Let’s move to Hornsey, north London: pricey, yes, but not bad for these parts

Slightly more affordable than its posh neighbours, and it still has a ‘proper’ high street, nice parks and stout Edwardian pubs

What’s going for it? I like a hill. I live on a hill. I get claustrophobic in the vast, mostly hill-free (or hill-lite) stretches of east or west London. I can’t see out. “Always buy on a hill,” an estate agent once told me, “won’t get flooded” – a bit of folk wisdom that, in our benighted times of April heatwaves, has an added urgency. It’s borne out in social geography, in the UK at least, where posh Johnnies tend to live on hills, all the better to escape the noxious fumes and hoi polloi. Most of north London’s hills – from Hampstead to Muswell Hill – have long, long been out of bounds for the likes of us. Hornsey, sliding down Lea Valley hillside and touched by Harringay and Wood Green, is still out of bounds, but, I don’t know, maybe on a good day, with the wind behind us, and saving all our pennies from the back of the sofa, we could club together for a roomshare.
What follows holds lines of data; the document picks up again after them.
/-- R42, R123: after an instruction that takes no transfer and at whose end no loop of the stack's top ends, the PC
is 4 further and the loop stack as it was. R123: at the end of its body a counted loop with more than one iteration
left returns to the body's start, and one without falls through and leaves the stack. R123, R124: a `loops` body is
run again until an entry with EOS has been popped from its queue. R183: when a pipelined body ends, the rotation
base falls by 1; while runs are left the stage predicates of the next run are set and the body starts again, else
every stage predicate is cleared and the loop is left. Loops that end at one address are tested innermost first: a
loop that is left leaves the PC and the stack as the rest of the stack alone would have them. -/
def Obligations.LoopEnds : Prop :=
  ((∀ s xs h t, (∀ l ls, (strOf (coreOf t s.me) xs).loops = l :: ls → (strOf (coreOf t s.me) xs).pc + 4 ≠ l.e) →
     let st' := strOf (coreOf (ended s xs h .seq t) s.me) xs
     st'.pc = (strOf (coreOf t s.me) xs).pc + 4 ∧ st'.loops = (strOf (coreOf t s.me) xs).loops) ∧
   (∀ s xs h t l ls n, (strOf (coreOf t s.me) xs).loops = l :: ls → l.kind = .counted n →
     (strOf (coreOf t s.me) xs).pc + 4 = l.e →
     let st' := strOf (coreOf (ended s xs h .seq t) s.me) xs
     (1 < n.toNat → st'.pc = l.s ∧ st'.loops = { l with kind := .counted (n - 1) } :: ls) ∧
       (n.toNat ≤ 1 → (∀ m ms, ls = m :: ms → m.e ≠ l.e) → st'.pc = l.e ∧ st'.loops = ls)) ∧
   (∀ s xs h t l ls q seen, (strOf (coreOf t s.me) xs).loops = l :: ls → l.kind = .eos q seen →
     (strOf (coreOf t s.me) xs).pc + 4 = l.e →
     let st' := strOf (coreOf (ended s xs h .seq t) s.me) xs
     (seen = false → st'.pc = l.s ∧ st'.loops = l :: ls) ∧
       (seen = true → (∀ m ms, ls = m :: ms → m.e ≠ l.e) → st'.pc = l.e ∧ st'.loops = ls)) ∧
   (∀ s xs h t l ls, (strOf (coreOf t s.me) xs).loops = l :: ls → (strOf (coreOf t s.me) xs).pc + 4 = l.e →
     ((∃ n, l.kind = .counted n ∧ n.toNat ≤ 1) ∨ (∃ q, l.kind = .eos q true) ∨
       ∃ i n st T, l.kind = .pipe i n st T ∧ T ≤ i + 1) →
     let st' := strOf (coreOf (ended s xs h .seq t) s.me) xs
     let rest := strOf (coreOf (ended s xs h .seq (modCore t s.me fun k => setLoops k xs ls)) s.me) xs
     st'.pc = rest.pc ∧ st'.loops = rest.loops)) ∧
  (∀ s h t l ls i n st T, (coreOf t s.me).x.str.loops = l :: ls → l.kind = .pipe i n st T →
     (coreOf t s.me).x.str.pc + 4 = l.e → (∀ m ms, ls = m :: ms → m.e ≠ l.e) →
     let k' := coreOf (ended s true h .seq t) s.me
     k'.vec.rot = (coreOf t s.me).vec.rot - 1 ∧
       (i + 1 < T → k'.x.str.pc = l.s ∧ k'.x.str.loops = { l with kind := .pipe (i + 1) n st T } :: ls ∧
         ∀ j : Fin 8, bget k'.x.stages (BitVec.ofNat 3 j) = decide (j.val < st ∧ j.val ≤ i + 1 ∧ i + 1 - j.val < n)) ∧
       (T ≤ i + 1 → k'.x.str.pc = l.e ∧ k'.x.str.loops = ls ∧
         ∀ j : Fin 8, bget k'.x.stages (BitVec.ofNat 3 j) = false))

/-! ## Scalar floating point, memory, queues and tile registers (R112 to R119, R167 to R173, R177 to R181, R187) -/

namespace Sys2Proof.Claims
open Sys2Proof Sys2Proof.Machine

/-- The bits of the FP32 value in an `s` register (R15). -/
def f32 (k : Core) (r : BitVec 5) : Nat := (sGet k r).toNat % 2 ^ 32

/-- An FP32 pattern with the sign of another (R168). -/
def withSign (x y : Nat) : Nat := x % 2 ^ 31 + y / 2 ^ 31 * 2 ^ 31

/-- An integer result as the 64 bits written to d (R54). -/
def bitsOfInt (r : Int × Flags) : FpRes := (if 0 ≤ r.1 then r.1.toNat else (r.1 + 2 ^ 64).toNat, r.2)

/-- The rounding mode that a conversion names (R54). -/
def modeOf (r : BitVec 2) : RMode :=
  if r = 0 then .rne else if r = 1 then .rz else if r = 2 then .rd else .ru

/-- The scalar floating-point instructions, with d, its new value and the flags raised (R54, R168 to R172). -/
def scalarFp : Instr → Option (Hdr × BitVec 5 × (Core → FpRes))
  | .fadd h d a b => some (h, d, fun k => fpAdd .f32 false (f32 k a) (f32 k b))
  | .fsub h d a b => some (h, d, fun k => fpSub .f32 false (f32 k a) (f32 k b))
  | .fmul h d a b => some (h, d, fun k => fpMul .f32 false (f32 k a) (f32 k b))
  | .fdiv h d a b => some (h, d, fun k => fpDiv .f32 false (f32 k a) (f32 k b))
  | .fmin h d a b => some (h, d, fun k => fpMinMax .f32 false false (f32 k a) (f32 k b))
  | .fmax h d a b => some (h, d, fun k => fpMinMax .f32 false true (f32 k a) (f32 k b))
  | .fsgnj h d a b => some (h, d, fun k => (withSign (f32 k a) (f32 k b), 0))
  | .fsqrt h d a => some (h, d, fun k => fpSqrt .f32 false (f32 k a))
  | .frcp h d a => some (h, d, fun k => fpRcp .f32 false (f32 k a))
  | .frsq h d a => some (h, d, fun k => fpRsq .f32 false (f32 k a))
  | .fabs h d a => some (h, d, fun k => (withSign (f32 k a) 0, 0))
  | .fneg h d a => some (h, d, fun k => (f32 k a ^^^ 2 ^ 31, 0))
  | .fclass h d a => some (h, d, fun k => (fpClass .f32 (f32 k a), 0))
  | .ffma h d a b => some (h, d, fun k => fpFma .f32 false false false (f32 k a) (f32 k b) (f32 k d))
  | .ffms h d a b => some (h, d, fun k => fpFma .f32 false false true (f32 k a) (f32 k b) (f32 k d))
  | .fnfma h d a b => some (h, d, fun k => fpFma .f32 false true false (f32 k a) (f32 k b) (f32 k d))
  | .fnfms h d a b => some (h, d, fun k => fpFma .f32 false true true (f32 k a) (f32 k b) (f32 k d))
  | .fcvtF32S64 h d a r => some (h, d, fun k => intToFp .f32 false (modeOf r) (sGet k a).toInt)
  | .fcvtF32U64 h d a r => some (h, d, fun k => intToFp .f32 false (modeOf r) (sGet k a).toNat)
  | .fcvtS64F32 h d a r => some (h, d, fun k =>
      bitsOfInt (fpToInt .f32 false (modeOf r) (-(2 ^ 63)) (2 ^ 63 - 1) (f32 k a)))
  | .fcvtU64F32 h d a r => some (h, d, fun k => bitsOfInt (fpToInt .f32 false (modeOf r) 0 (2 ^ 64 - 1) (f32 k a)))
  | .fcvtBf16F32 h d a r => some (h, d, fun k => fpConv .f32 .bf16 false (modeOf r) (f32 k a))
  | .fcvtF16F32 h d a r => some (h, d, fun k => fpConv .f32 .f16 false (modeOf r) (f32 k a))
  | .fcvtE4m3F32 h d a r => some (h, d, fun k => fpConv .f32 .e4m3 false (modeOf r) (f32 k a))
  | .fcvtE5m2F32 h d a r => some (h, d, fun k => fpConv .f32 .e5m2 false (modeOf r) (f32 k a))
  | .fcvtF32Bf16 h d a _ => some (h, d, fun k => fpConv .bf16 .f32 false .rne ((sGet k a).toNat % 2 ^ 16))
  | .fcvtF32F16 h d a _ => some (h, d, fun k => fpConv .f16 .f32 false .rne ((sGet k a).toNat % 2 ^ 16))
  | .fcvtF32E4m3 h d a _ => some (h, d, fun k => fpConv .e4m3 .f32 false .rne ((sGet k a).toNat % 2 ^ 8))
  | .fcvtF32E5m2 h d a _ => some (h, d, fun k => fpConv .e5m2 .f32 false .rne ((sGet k a).toNat % 2 ^ 8))
  | _ => none

/-- The effective address of an M-format access on a base (R112). -/
def effective (base : Word) (z : BitVec 2) (u : BitVec 1) (off : BitVec 8) : Word :=
  if u = 0#1 then base + BitVec.ofInt 64 (off.toInt * 2 ^ z.toNat) else base

/-- The base register after an M-format access (R112). -/
def updated (base : Word) (z : BitVec 2) (u : BitVec 1) (off : BitVec 8) : Word :=
  if u = 1#1 then base + BitVec.ofInt 64 (off.toInt * 2 ^ z.toNat) else base

/-- A core whose base register has been updated. -/
def aUpdate (k : Core) (a : BitVec 5) (z : BitVec 2) (u : BitVec 1) (off : BitVec 8) : Core :=
  aSet k a (updated (aGet k a) z u off)

/-- The checks of a local access of `n` bytes at a window offset, but for poison: aligned and in the window (R40,
R112, R113). -/
def localOk (k : Core) (ea : Word) (n : Nat) : Prop := ea.toNat % n = 0 ∧ ea.toNat + n ≤ lsize k

/-- The scratchpad bytes of a window access are free of earlier commands' writes and of poison (R282, R391). -/
def localClean (k : Core) (ea : Word) (n : Nat) : Prop :=
  readBlocked k (lbase k + ea.toNat) n = false ∧ scratchPoison k (lbase k + ea.toNat) n = false

/-- The value of `n` window bytes (R3, R113). -/
def localValue (k : Core) (ea : Word) (n : Nat) : Word :=
  BitVec.ofNat 64 (leNat (memGetList k.scratch (lbase k + ea.toNat) n))

/-- A core with `n` low bytes of a value stored at a window offset; a granule written whole becomes clean. -/
def localPut (k : Core) (ea : Word) (n : Nat) (v : Word) : Core :=
  scratchStore k (lbase k + ea.toNat) (leBytes n v.toNat)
Its high street is still “proper”, with hardware shops and “continental grocers” alongside the inevitable incoming coffee palaces. There’s a nook of the old village by the parish church, nice parks, stout Edwardian pubs such as the Great Northern Railway Tavern, and, looming above all at the crown of the hill, the crouching bulk of Alexandra Palace. At least the view from the top is free.

The case against Still blooming expensive, just, in the way that London works, not quite as expensive as its fancier neighbours.